[DATA RECORDS]
== Segment start ==

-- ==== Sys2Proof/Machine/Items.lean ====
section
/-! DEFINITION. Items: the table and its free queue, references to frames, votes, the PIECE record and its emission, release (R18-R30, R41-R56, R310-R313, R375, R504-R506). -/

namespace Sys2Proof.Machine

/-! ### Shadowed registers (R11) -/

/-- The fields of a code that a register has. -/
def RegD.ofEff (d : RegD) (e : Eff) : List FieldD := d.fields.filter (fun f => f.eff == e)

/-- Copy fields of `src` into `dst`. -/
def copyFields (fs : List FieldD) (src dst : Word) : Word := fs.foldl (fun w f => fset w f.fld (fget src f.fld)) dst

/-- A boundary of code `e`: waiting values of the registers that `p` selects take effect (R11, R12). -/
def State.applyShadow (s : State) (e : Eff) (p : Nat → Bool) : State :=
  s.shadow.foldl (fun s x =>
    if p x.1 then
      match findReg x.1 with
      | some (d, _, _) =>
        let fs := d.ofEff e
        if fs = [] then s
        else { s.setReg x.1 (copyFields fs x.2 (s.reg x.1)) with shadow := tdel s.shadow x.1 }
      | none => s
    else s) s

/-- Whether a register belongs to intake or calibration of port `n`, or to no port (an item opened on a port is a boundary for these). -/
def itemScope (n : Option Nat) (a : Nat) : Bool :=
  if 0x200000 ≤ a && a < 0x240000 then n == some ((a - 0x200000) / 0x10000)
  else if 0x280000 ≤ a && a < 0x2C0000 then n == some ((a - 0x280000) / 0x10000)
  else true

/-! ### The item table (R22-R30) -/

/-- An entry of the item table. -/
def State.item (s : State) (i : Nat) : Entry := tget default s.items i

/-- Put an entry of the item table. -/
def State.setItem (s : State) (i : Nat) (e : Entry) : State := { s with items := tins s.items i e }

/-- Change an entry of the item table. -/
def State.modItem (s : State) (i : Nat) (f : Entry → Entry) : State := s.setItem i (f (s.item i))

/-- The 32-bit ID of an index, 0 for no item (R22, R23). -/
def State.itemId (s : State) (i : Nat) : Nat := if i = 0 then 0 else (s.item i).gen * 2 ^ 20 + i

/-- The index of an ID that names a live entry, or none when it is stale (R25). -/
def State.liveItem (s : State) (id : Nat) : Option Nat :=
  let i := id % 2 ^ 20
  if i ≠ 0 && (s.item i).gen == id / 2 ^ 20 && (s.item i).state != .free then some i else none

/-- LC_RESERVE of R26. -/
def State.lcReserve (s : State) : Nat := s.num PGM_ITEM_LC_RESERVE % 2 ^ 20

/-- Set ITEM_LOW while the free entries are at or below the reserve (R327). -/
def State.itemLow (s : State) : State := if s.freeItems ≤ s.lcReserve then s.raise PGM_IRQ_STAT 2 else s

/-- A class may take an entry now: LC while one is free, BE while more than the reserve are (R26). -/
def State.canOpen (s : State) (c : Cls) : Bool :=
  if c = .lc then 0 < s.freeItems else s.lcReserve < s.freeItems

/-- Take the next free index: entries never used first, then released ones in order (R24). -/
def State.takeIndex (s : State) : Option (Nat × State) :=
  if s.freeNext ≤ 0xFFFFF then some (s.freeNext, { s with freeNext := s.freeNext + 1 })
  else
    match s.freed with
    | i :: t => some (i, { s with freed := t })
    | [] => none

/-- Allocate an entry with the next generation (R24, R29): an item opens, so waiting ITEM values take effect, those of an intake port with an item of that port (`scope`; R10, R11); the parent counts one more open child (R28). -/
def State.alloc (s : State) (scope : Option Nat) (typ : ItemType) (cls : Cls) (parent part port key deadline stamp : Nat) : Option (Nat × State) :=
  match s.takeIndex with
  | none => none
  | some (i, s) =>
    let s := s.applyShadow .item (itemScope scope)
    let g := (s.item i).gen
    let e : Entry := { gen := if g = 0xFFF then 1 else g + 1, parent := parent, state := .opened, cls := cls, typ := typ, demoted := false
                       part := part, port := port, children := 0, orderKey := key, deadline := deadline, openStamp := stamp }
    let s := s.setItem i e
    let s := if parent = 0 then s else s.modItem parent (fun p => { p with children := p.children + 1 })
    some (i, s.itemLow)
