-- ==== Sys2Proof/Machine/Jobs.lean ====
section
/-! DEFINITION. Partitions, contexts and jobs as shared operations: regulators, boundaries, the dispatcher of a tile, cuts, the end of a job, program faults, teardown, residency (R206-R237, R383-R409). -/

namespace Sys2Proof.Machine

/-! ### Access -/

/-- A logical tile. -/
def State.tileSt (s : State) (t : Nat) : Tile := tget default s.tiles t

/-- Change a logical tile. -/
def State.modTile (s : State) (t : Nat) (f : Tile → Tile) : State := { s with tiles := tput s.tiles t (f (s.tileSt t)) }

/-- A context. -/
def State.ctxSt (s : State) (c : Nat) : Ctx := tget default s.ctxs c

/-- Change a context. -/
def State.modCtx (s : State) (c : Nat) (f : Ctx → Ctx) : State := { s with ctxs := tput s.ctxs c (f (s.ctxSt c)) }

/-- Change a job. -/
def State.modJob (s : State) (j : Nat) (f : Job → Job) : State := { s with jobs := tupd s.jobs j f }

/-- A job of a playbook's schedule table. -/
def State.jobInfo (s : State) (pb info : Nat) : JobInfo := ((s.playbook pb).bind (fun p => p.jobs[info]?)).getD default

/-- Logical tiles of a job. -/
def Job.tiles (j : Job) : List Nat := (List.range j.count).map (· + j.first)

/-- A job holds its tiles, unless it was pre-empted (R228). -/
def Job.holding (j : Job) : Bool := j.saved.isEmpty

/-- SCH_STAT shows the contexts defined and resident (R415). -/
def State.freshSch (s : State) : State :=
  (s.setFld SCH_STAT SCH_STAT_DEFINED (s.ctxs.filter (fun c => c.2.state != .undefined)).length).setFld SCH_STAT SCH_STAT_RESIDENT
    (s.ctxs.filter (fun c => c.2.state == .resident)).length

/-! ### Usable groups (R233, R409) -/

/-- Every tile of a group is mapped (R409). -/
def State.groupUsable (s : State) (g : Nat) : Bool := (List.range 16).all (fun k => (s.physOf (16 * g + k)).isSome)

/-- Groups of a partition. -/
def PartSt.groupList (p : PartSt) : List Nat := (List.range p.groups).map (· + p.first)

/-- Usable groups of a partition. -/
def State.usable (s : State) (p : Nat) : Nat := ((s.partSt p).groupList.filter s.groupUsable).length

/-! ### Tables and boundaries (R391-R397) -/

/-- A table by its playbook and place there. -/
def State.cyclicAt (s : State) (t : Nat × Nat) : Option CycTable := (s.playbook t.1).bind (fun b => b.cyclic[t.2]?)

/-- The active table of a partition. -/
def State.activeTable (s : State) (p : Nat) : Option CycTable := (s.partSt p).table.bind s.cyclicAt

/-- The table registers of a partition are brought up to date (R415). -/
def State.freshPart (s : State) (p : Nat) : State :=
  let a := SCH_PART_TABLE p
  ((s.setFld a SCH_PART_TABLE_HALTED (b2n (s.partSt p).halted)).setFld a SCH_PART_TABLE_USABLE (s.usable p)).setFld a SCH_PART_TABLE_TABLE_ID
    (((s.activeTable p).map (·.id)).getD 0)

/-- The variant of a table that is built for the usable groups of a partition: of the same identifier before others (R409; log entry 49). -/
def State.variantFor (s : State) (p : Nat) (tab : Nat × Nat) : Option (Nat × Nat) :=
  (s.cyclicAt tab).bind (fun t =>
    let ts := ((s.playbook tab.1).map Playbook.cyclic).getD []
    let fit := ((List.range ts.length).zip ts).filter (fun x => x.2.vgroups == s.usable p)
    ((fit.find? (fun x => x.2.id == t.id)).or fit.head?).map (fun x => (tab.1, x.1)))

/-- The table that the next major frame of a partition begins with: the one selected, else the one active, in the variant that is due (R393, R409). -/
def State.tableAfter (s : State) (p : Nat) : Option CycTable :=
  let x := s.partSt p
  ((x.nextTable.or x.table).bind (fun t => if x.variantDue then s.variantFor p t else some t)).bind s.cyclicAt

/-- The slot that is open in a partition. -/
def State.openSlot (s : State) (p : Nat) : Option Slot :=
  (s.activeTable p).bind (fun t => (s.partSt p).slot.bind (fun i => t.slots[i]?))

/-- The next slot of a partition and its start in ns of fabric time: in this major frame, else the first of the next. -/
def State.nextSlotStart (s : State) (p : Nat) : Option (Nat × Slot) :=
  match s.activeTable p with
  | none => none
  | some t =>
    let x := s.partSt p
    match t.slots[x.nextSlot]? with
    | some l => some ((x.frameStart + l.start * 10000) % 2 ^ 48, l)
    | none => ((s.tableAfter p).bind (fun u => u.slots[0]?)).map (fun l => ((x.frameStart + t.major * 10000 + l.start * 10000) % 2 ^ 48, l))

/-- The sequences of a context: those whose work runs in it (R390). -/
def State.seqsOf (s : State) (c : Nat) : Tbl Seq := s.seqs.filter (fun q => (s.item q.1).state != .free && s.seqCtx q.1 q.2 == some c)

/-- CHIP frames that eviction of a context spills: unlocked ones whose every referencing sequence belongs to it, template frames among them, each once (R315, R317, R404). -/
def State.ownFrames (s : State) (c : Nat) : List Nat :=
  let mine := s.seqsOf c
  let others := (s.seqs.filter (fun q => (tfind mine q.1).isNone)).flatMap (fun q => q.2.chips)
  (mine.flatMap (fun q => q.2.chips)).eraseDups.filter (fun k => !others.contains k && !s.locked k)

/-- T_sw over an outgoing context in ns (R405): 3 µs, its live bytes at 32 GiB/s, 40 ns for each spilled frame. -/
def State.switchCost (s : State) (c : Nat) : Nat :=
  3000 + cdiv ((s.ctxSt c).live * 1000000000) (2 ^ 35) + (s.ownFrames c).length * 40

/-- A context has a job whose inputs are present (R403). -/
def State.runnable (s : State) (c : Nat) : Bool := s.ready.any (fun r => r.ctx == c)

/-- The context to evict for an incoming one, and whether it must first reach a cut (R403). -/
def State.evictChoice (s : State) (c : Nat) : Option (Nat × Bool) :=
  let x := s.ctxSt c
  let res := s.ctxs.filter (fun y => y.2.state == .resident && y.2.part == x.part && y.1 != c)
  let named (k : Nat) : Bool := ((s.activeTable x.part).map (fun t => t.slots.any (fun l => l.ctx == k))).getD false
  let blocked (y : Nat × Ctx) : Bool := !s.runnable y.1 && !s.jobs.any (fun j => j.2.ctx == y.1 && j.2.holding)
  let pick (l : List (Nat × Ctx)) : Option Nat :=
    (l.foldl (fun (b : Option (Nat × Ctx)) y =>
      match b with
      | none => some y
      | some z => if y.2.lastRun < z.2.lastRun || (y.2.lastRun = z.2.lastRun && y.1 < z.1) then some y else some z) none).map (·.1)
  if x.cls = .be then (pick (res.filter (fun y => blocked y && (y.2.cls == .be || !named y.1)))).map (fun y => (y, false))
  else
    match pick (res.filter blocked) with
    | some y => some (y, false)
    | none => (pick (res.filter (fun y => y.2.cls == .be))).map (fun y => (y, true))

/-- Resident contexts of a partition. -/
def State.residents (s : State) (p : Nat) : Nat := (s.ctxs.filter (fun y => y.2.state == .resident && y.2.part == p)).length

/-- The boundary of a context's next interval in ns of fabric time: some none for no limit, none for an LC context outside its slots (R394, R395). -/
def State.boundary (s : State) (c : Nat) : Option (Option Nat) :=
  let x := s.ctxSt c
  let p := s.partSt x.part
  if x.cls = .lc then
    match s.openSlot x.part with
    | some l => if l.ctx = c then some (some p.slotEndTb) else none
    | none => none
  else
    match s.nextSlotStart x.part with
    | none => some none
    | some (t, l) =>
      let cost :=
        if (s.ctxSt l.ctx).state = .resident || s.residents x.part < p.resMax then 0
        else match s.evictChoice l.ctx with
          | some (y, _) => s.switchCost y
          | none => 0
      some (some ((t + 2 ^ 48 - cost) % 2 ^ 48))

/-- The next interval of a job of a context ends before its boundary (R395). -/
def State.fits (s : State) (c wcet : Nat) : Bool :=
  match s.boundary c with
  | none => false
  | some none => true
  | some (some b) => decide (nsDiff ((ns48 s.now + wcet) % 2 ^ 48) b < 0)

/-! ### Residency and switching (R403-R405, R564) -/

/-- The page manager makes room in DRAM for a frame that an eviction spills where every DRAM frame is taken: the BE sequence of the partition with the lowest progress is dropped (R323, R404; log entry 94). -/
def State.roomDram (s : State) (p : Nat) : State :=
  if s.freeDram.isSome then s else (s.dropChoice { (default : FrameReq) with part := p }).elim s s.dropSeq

== Segment end ==
== Segment start ==

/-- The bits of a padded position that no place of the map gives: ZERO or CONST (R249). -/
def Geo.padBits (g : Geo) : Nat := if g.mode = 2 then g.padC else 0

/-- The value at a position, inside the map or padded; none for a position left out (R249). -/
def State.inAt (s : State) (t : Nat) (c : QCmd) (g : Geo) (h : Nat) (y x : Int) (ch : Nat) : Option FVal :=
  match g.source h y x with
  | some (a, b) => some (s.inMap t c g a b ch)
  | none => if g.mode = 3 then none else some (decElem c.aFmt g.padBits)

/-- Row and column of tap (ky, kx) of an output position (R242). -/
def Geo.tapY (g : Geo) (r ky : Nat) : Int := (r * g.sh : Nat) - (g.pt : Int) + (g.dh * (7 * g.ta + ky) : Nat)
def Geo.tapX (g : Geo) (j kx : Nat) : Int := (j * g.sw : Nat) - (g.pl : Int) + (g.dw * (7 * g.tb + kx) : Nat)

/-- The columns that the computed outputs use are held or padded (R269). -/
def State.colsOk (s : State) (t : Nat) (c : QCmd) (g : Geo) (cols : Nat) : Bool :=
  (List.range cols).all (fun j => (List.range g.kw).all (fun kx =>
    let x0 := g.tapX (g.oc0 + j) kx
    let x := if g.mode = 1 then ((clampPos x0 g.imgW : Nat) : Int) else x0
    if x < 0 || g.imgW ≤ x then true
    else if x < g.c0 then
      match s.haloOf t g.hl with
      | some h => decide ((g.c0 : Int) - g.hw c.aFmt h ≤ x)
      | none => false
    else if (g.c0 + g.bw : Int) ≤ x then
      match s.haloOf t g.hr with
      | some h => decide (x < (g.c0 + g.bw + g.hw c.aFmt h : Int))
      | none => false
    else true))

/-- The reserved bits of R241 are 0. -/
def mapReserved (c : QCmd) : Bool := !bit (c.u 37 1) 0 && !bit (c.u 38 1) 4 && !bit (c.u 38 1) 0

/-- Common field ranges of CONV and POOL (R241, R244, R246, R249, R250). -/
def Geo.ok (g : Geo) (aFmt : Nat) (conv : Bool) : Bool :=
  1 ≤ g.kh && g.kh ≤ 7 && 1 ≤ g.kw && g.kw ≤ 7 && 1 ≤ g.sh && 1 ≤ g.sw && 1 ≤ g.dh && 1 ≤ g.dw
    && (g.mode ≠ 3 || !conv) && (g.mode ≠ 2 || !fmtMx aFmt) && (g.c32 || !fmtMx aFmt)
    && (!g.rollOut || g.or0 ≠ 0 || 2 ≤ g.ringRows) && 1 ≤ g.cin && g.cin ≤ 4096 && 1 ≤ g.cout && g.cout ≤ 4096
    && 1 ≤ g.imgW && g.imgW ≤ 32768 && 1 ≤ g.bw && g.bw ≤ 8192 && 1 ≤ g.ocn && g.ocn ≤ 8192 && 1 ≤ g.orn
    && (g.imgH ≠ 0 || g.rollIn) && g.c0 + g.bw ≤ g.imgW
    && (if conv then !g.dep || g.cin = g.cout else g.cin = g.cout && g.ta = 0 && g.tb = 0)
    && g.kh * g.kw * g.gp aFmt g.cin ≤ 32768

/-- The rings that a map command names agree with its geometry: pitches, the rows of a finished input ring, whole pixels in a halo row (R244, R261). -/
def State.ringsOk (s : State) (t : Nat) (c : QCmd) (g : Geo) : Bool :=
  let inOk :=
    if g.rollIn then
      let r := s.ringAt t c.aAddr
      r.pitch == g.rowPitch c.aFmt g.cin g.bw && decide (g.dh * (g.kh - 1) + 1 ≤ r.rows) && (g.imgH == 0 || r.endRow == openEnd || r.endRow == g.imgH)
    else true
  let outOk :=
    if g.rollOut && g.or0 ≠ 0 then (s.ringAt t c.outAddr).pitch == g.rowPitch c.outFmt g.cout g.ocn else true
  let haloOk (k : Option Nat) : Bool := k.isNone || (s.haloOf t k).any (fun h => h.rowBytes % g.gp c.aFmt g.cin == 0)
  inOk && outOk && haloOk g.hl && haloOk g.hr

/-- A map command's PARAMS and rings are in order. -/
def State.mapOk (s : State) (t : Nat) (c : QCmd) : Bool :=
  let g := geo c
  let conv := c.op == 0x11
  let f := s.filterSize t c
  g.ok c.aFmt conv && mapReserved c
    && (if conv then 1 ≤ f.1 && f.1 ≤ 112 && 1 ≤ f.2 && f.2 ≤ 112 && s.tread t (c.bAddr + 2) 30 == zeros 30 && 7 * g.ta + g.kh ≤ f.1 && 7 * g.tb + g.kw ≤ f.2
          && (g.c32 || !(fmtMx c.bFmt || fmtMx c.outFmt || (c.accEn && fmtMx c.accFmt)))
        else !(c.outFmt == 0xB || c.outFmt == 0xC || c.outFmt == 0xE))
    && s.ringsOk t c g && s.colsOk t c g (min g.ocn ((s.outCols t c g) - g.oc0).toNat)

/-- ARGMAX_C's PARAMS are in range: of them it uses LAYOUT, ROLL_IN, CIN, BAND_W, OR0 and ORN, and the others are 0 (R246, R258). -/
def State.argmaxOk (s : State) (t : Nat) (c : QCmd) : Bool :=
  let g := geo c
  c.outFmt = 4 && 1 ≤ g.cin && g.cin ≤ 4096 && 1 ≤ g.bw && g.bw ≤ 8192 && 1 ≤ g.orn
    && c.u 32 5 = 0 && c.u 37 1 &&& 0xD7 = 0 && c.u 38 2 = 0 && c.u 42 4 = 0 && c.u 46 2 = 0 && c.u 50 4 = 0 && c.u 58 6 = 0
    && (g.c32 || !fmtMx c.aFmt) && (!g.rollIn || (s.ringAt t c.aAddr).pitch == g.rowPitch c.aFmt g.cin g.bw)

== Segment end ==
== Segment start ==

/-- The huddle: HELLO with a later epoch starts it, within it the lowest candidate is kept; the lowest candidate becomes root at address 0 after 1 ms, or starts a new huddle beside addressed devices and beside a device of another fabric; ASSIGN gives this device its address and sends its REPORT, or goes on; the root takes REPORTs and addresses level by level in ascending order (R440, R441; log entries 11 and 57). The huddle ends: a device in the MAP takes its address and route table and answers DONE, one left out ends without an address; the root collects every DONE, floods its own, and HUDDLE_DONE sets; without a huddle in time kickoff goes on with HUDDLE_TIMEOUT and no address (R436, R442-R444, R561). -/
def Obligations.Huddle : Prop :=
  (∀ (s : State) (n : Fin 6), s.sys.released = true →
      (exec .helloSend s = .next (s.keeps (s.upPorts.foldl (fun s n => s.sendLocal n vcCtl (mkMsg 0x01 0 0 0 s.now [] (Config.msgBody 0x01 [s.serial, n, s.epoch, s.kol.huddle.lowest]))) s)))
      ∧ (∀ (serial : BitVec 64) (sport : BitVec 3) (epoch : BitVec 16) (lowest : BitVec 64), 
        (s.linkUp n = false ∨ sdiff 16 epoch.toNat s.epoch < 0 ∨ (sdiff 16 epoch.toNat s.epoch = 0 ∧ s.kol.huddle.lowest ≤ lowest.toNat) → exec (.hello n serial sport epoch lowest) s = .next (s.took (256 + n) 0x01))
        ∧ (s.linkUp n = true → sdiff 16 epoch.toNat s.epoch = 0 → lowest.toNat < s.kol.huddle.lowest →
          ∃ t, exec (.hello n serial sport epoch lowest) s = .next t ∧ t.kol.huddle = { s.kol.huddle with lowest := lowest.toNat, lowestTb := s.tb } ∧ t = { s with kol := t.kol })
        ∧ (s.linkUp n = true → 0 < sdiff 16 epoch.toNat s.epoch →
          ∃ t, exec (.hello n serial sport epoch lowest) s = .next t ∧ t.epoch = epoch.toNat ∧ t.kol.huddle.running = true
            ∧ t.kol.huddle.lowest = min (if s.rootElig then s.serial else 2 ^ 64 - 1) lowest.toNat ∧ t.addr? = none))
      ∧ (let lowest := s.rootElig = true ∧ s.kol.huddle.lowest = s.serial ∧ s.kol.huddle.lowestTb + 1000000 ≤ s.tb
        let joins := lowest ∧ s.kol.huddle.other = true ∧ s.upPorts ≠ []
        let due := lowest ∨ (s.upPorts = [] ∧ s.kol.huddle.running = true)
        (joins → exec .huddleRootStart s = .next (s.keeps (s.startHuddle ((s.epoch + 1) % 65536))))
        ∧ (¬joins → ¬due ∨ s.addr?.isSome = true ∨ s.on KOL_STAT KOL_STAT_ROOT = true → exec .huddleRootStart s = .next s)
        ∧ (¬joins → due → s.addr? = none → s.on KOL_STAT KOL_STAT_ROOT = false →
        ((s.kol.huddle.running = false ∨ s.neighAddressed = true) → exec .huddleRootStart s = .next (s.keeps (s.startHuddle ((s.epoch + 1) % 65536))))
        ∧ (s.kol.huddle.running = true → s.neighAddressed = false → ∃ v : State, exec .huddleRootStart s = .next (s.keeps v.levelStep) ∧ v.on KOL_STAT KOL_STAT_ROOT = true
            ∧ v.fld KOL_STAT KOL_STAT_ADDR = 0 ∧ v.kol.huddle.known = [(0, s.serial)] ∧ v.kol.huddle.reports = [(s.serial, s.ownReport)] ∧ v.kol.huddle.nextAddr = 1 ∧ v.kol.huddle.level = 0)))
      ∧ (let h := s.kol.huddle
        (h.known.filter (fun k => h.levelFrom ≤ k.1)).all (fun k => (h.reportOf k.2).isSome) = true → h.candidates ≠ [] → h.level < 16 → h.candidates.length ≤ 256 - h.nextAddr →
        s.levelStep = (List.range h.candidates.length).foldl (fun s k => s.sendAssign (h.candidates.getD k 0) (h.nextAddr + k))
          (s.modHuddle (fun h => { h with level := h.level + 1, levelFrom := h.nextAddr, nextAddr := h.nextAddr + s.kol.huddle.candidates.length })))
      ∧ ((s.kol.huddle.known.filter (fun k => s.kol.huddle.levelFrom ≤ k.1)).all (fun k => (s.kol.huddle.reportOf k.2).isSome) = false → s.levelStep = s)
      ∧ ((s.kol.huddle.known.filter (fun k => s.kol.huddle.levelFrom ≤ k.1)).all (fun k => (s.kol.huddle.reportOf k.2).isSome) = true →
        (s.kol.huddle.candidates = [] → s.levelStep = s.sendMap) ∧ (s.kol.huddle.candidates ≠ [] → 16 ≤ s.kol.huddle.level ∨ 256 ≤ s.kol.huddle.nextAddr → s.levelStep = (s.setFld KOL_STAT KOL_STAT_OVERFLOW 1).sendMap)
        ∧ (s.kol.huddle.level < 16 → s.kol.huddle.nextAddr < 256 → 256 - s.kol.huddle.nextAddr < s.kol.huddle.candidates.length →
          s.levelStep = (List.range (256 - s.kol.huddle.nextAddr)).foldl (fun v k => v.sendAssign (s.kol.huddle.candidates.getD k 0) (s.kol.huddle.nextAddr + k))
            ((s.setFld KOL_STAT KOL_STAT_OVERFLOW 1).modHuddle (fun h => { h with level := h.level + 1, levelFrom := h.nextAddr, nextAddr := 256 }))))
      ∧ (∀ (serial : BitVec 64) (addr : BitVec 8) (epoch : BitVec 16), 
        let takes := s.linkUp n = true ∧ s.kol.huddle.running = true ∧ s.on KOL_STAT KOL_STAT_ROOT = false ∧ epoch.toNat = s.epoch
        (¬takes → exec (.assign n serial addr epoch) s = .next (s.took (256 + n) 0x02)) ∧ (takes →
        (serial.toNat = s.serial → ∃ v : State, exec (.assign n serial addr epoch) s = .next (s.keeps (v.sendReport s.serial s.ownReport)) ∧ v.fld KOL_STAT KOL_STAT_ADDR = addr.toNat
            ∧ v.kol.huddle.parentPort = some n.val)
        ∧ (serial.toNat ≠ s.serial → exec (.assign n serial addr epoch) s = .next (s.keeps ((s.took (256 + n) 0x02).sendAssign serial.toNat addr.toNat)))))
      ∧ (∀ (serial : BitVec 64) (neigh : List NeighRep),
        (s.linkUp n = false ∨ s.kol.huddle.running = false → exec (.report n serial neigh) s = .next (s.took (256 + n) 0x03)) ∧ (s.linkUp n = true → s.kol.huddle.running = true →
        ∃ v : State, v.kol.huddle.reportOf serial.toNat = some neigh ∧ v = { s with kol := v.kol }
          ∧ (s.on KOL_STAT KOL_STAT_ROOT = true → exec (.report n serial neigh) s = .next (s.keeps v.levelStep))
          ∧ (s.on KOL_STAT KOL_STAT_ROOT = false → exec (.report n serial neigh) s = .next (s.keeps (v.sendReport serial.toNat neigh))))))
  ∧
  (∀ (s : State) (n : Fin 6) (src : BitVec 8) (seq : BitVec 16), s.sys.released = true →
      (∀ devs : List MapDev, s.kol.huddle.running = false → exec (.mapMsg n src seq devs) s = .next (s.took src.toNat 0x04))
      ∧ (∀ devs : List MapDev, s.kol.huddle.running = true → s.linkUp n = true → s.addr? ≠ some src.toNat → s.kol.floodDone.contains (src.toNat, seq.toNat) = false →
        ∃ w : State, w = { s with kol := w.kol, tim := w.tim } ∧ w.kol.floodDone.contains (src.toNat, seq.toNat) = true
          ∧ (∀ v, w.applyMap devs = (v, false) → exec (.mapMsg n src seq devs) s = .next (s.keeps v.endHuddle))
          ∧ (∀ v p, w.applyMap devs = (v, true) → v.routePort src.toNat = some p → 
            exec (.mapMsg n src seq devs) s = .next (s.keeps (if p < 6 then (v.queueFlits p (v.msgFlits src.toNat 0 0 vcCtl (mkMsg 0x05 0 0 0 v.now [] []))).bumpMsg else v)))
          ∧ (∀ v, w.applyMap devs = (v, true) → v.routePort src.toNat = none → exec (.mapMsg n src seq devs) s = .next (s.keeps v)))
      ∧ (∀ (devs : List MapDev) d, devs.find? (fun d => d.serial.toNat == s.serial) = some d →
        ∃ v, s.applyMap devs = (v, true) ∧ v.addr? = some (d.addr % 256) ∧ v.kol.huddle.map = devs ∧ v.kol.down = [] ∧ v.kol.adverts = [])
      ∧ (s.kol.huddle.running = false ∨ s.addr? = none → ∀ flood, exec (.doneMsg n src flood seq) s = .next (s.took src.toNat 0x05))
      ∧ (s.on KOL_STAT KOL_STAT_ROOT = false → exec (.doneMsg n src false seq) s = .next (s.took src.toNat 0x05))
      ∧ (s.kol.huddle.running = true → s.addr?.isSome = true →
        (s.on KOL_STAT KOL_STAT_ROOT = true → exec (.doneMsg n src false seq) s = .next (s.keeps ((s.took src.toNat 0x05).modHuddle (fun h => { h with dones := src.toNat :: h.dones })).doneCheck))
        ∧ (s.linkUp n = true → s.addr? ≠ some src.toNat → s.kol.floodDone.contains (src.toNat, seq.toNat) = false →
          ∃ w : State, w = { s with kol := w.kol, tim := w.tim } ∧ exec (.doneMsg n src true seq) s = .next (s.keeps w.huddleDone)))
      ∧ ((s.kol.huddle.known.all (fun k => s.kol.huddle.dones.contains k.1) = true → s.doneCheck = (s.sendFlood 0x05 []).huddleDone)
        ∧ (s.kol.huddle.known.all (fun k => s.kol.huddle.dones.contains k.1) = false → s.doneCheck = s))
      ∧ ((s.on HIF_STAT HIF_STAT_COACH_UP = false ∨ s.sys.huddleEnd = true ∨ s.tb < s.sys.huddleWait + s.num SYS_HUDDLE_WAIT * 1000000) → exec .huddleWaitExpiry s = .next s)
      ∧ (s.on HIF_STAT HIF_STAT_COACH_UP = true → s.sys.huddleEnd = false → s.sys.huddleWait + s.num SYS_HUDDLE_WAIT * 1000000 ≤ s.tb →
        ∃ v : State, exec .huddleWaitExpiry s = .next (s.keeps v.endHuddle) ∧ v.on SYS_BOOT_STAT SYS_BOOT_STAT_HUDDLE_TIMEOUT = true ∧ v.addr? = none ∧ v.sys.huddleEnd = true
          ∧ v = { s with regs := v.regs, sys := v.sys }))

== Segment end ==

[REQUIRED ACTION]
The expected answer is each line of the records above that includes the string "groupList".

[RESULT FOR THIS EXERCISE]
def PartSt.groupList (p : PartSt) : List Nat := (List.range p.groups).map (· + p.first)
def State.usable (s : State) (p : Nat) : Nat := ((s.partSt p).groupList.filter s.groupUsable).length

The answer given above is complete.